Material provided Start Marker

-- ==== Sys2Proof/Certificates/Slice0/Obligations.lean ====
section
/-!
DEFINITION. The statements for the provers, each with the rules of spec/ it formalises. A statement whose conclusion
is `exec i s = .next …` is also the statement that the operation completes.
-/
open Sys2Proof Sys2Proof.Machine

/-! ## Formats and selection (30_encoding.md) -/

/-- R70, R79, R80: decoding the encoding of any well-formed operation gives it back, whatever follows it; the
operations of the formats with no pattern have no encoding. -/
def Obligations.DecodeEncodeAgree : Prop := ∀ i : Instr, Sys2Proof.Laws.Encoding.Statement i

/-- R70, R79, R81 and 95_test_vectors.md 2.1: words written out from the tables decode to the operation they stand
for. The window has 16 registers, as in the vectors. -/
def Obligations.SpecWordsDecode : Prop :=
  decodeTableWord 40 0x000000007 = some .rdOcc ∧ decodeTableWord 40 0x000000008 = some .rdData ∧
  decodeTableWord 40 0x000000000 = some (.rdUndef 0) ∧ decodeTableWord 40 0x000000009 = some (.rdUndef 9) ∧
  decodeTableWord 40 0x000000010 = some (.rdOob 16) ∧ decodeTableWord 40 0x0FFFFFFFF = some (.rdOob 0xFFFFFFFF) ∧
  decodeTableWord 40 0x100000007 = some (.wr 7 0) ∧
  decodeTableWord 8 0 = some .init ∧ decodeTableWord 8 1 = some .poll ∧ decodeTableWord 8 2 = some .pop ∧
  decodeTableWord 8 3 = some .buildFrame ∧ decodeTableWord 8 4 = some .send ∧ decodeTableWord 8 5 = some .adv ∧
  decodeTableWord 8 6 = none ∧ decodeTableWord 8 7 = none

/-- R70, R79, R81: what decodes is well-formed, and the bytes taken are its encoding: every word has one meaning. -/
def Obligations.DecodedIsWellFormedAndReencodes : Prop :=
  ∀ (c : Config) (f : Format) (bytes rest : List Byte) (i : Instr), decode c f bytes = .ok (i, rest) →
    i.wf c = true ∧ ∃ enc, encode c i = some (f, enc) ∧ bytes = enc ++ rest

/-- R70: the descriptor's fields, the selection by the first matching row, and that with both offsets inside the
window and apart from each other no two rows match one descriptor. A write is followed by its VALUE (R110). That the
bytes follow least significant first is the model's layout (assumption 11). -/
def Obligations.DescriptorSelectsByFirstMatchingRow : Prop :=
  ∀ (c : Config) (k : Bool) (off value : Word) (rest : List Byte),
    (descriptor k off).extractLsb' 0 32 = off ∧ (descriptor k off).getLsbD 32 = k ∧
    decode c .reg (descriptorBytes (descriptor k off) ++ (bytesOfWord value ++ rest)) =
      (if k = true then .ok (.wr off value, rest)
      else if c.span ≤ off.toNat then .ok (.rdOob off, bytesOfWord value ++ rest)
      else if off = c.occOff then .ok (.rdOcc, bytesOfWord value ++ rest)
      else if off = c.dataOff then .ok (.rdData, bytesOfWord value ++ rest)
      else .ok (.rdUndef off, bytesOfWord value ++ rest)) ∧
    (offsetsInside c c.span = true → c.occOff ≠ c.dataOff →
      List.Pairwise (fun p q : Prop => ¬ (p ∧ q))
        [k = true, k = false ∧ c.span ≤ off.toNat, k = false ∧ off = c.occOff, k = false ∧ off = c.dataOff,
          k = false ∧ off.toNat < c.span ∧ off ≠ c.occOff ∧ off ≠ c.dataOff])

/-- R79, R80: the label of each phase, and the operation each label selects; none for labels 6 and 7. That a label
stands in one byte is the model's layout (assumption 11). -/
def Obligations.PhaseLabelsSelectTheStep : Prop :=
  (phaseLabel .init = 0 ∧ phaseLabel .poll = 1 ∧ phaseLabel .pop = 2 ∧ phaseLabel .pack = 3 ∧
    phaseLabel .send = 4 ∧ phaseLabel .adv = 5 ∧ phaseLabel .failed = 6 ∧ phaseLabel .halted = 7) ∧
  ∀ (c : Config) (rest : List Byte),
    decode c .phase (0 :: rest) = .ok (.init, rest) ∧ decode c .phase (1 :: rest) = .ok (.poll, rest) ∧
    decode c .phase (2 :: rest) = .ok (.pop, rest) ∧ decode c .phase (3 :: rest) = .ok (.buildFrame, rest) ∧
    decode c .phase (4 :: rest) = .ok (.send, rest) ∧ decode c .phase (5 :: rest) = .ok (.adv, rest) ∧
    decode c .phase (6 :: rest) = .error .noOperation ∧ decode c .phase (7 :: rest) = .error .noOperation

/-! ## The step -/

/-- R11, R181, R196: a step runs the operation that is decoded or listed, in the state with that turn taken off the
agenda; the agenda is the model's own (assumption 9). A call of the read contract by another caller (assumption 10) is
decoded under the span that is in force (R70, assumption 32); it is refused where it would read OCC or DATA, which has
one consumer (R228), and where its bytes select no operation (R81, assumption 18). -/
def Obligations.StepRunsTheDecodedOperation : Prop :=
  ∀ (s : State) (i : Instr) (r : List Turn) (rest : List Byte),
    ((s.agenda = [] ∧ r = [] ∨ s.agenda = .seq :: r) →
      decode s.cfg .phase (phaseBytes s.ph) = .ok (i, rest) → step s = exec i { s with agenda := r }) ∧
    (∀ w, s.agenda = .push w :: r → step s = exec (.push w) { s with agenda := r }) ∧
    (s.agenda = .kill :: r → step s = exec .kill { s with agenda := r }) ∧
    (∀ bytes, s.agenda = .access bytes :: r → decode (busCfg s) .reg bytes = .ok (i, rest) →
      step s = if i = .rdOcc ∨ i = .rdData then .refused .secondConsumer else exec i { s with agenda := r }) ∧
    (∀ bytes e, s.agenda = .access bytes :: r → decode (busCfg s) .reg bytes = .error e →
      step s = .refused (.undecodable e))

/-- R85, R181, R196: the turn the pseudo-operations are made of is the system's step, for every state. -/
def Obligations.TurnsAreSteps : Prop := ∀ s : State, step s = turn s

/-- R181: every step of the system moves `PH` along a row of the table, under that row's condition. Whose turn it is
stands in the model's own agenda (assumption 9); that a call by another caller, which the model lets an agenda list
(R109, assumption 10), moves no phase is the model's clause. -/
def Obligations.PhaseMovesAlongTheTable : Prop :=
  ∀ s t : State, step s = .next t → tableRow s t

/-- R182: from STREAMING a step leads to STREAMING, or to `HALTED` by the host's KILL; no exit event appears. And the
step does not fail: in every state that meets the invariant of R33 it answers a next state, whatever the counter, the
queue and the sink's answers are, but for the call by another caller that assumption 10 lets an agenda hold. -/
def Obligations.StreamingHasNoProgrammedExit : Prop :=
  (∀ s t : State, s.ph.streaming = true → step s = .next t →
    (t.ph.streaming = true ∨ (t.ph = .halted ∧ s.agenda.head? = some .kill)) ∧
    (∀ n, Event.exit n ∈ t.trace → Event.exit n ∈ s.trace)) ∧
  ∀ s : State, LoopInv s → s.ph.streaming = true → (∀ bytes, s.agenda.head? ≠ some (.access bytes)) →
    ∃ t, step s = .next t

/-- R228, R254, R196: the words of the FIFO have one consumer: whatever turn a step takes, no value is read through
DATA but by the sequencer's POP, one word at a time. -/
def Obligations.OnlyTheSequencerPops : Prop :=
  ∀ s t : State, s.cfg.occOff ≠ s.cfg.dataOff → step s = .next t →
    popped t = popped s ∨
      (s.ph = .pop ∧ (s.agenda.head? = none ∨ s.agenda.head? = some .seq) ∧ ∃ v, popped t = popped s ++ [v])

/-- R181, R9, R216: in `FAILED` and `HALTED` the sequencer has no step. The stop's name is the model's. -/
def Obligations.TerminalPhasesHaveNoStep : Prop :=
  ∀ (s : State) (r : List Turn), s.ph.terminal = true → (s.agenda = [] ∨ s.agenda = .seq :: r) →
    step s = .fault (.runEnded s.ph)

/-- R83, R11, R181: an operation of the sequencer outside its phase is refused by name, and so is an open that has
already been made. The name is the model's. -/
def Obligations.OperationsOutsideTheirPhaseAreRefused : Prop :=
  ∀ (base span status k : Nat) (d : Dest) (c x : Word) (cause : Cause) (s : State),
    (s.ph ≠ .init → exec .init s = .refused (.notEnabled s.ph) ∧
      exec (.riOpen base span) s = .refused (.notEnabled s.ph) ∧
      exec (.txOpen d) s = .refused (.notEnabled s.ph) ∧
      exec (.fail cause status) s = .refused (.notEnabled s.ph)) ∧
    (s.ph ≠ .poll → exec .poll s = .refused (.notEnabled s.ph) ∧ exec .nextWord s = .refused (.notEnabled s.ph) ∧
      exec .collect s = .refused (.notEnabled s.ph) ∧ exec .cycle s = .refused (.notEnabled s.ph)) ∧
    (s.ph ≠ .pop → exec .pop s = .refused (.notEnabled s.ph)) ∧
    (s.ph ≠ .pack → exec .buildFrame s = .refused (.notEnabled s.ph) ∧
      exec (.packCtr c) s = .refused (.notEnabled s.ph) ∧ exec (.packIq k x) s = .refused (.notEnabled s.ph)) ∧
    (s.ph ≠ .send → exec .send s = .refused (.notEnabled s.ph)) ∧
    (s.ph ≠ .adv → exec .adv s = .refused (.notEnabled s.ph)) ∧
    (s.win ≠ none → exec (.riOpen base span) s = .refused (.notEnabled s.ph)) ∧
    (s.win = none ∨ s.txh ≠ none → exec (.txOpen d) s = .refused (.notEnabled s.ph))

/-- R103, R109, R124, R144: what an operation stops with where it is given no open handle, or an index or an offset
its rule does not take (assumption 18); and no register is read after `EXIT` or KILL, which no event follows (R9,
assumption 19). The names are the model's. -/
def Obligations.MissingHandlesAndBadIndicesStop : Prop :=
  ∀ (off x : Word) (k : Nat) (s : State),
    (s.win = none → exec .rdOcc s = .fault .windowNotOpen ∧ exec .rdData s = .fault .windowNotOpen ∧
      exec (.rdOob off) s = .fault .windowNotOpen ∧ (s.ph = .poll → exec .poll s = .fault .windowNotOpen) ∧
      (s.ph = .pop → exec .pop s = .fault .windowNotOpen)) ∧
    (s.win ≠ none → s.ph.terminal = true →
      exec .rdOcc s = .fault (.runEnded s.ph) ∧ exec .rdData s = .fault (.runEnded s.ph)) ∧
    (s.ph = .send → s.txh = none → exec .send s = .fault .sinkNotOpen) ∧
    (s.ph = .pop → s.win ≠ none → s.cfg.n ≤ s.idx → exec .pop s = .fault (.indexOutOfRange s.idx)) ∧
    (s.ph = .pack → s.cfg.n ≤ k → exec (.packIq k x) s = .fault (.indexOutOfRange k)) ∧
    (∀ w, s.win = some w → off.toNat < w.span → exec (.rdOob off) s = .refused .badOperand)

Material provided End Marker

__Work instructions__.
From the data above, output only the lines between the line containing "def Obligations.PhaseLabelsSelectTheStep : Prop" and the line containing "stands in the", inclusive, exactly as written.

__Task response__.
def Obligations.PhaseLabelsSelectTheStep : Prop :=
  (phaseLabel .init = 0 ∧ phaseLabel .poll = 1 ∧ phaseLabel .pop = 2 ∧ phaseLabel .pack = 3 ∧
    phaseLabel .send = 4 ∧ phaseLabel .adv = 5 ∧ phaseLabel .failed = 6 ∧ phaseLabel .halted = 7) ∧
  ∀ (c : Config) (rest : List Byte),
    decode c .phase (0 :: rest) = .ok (.init, rest) ∧ decode c .phase (1 :: rest) = .ok (.poll, rest) ∧
    decode c .phase (2 :: rest) = .ok (.pop, rest) ∧ decode c .phase (3 :: rest) = .ok (.buildFrame, rest) ∧
    decode c .phase (4 :: rest) = .ok (.send, rest) ∧ decode c .phase (5 :: rest) = .ok (.adv, rest) ∧
    decode c .phase (6 :: rest) = .error .noOperation ∧ decode c .phase (7 :: rest) = .error .noOperation

/-! ## The step -/

/-- R11, R181, R196: a step runs the operation that is decoded or listed, in the state with that turn taken off the
agenda; the agenda is the model's own (assumption 9). A call of the read contract by another caller (assumption 10) is
decoded under the span that is in force (R70, assumption 32); it is refused where it would read OCC or DATA, which has
one consumer (R228), and where its bytes select no operation (R81, assumption 18). -/
def Obligations.StepRunsTheDecodedOperation : Prop :=
  ∀ (s : State) (i : Instr) (r : List Turn) (rest : List Byte),
    ((s.agenda = [] ∧ r = [] ∨ s.agenda = .seq :: r) →
      decode s.cfg .phase (phaseBytes s.ph) = .ok (i, rest) → step s = exec i { s with agenda := r }) ∧
    (∀ w, s.agenda = .push w :: r → step s = exec (.push w) { s with agenda := r }) ∧
    (s.agenda = .kill :: r → step s = exec .kill { s with agenda := r }) ∧
    (∀ bytes, s.agenda = .access bytes :: r → decode (busCfg s) .reg bytes = .ok (i, rest) →
      step s = if i = .rdOcc ∨ i = .rdData then .refused .secondConsumer else exec i { s with agenda := r }) ∧
    (∀ bytes e, s.agenda = .access bytes :: r → decode (busCfg s) .reg bytes = .error e →
      step s = .refused (.undecodable e))

/-- R85, R181, R196: the turn the pseudo-operations are made of is the system's step, for every state. -/
def Obligations.TurnsAreSteps : Prop := ∀ s : State, step s = turn s

/-- R181: every step of the system moves `PH` along a row of the table, under that row's condition. Whose turn it is
stands in the model's own agenda (assumption 9); that a call by another caller, which the model lets an agenda list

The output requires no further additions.